-- ==== Sys2Proof/Machine/Packets.lean ====
section
/-!
DEFINITION. The packets COPY, SIGNAL, WAIT, CHECKPOINT and SHOOT, and the completion of packets (R290, R300, R301, R310, R311,
R320, R321, Tables 13.9, 15.5, 15.9).
-/

namespace Sys2Proof.Machine

/-! ### Write-blocked pages (R289) -/

/-- The write-blocked translation that a store of a range meets first. -/
def State.blockerOf (s : State) (x : Space) (p : Word) (n : Nat) : Option TEntry :=
  (pagePieces p.toNat (n / 4096 + 2) 0 n).findSome? fun y =>
    let p := hubAdd p y.1
    if hostPtr p || !ptrVirtual p then none
    else (s.walkTables x.ctxid x.root (ptrVa p)).filter fun t => t.leaf.getLsbD 5

/-- A store through a write-blocked page stalls its packet until a shootdown that covers the page has completed. -/
def State.stallPkt (s : State) (q : BitVec 10) (k : Pkt) (p : Word) (n : Nat) : State :=
  let b := s.blockerOf (s.queue q).space p n
  s.updPkt q k.idx fun k => { k with blocked := b }

/-! ### The memory of a context (R300, R301, Table 13.9) -/

/-- Device pages that a table maps: the package ID and DPA of each as one number, and its length. -/
def State.mappedPages (s : State) : Nat → Nat → List (Nat × Nat)
  | 0, _ => []
  | level + 1, table =>
    (List.range (if level = 4 then 128 else 512)).flatMap fun i =>
      let e := s.mem.readWord (table + 8 * i)
      if !e.getLsbD 0 then []
      else if e.getLsbD 1 then
        match leafSize (level + 1) (e.toNat / 2 ^ 7 % 4) with
        | some size =>
          if !leafOk e size || e.getLsbD 6 then []
          else [((e.extractLsb' 50 12).toNat * 2 ^ 38 + e.toNat % 2 ^ 38 / 2 ^ 12 * 2 ^ 12, pageBytes size)]
        | none => []
      else if level = 0 || !tableOk e then []
      else match dpaAddr s.hub.boot.pkgId (e.toNat % 2 ^ 38 / 2 ^ 12 * 2 ^ 12) with
        | some next => s.mappedPages level next
        | none => []

/-- Home addresses and lengths of a frame, a vault at a time. -/
def framePieces (x : Nat × Nat) : List (Nat × Nat) :=
  (List.range ((x.2 + 2 ^ 26 - 1) / 2 ^ 26)).filterMap fun j =>
    (dpaAddr (BitVec.ofNat 12 (x.1 / 2 ^ 38)) (x.1 % 2 ^ 38 + j * 2 ^ 26)).map fun a => (a, min x.2 (2 ^ 26))

/-- Insert a tile in the order of die, Y and X, or a page in the order of its address. -/
def insertBy {α : Type} (key : α → Nat) (x : α) : List α → List α
  | [] => [x]
  | y :: l => if key x ≤ key y then x :: y :: l else y :: insertBy key x l

/-- Sort by a key. -/
def sortBy {α : Type} (key : α → Nat) (l : List α) : List α := l.foldl (fun s x => insertBy key x s) []

/-- The device frames that a context maps and that do not lie whole in its own tiles' vaults, each once, in ascending order of
package and DPA (log 44). -/
def State.ctxFrames (s : State) (c : Ctx) : List (Nat × Nat) :=
  match dpaAddr s.hub.boot.pkgId c.root.toNat with
  | none => []
  | some table =>
    let all := ((s.mappedPages 5 table).filter fun x =>
      (framePieces x).any fun y => !c.tiles.contains (addrCoord y.1)).eraseDups
    sortBy Prod.fst (all.filter fun x => !all.any fun y => y != x && decide (y.1 ≤ x.1) && decide (x.1 + x.2 ≤ y.1 + y.2))

/-- The SPMs, vaults and mapped frames of a context hold an address. -/
def State.holdsByte (s : State) (c : Ctx) (a : Nat) : Bool :=
  decide (a < hostBase) && (c.tiles.contains (addrCoord a)
    || (s.ctxFrames c).any fun x => (framePieces x).any fun y => decide (y.1 ≤ a) && decide (a < y.1 + y.2))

- - - - -

Copy the entries above exactly, but only from the line holding "R320, R321, Tables 13.9, 15.5, 15.9)." through the line holding "def State.blockerOf (s", both included.

SOLVED PROBLEM
R320, R321, Tables 13.9, 15.5, 15.9).
-/

namespace Sys2Proof.Machine

/-! ### Write-blocked pages (R289) -/

/-- The write-blocked translation that a store of a range meets first. -/
def State.blockerOf (s : State) (x : Space) (p : Word) (n : Nat) : Option TEntry :=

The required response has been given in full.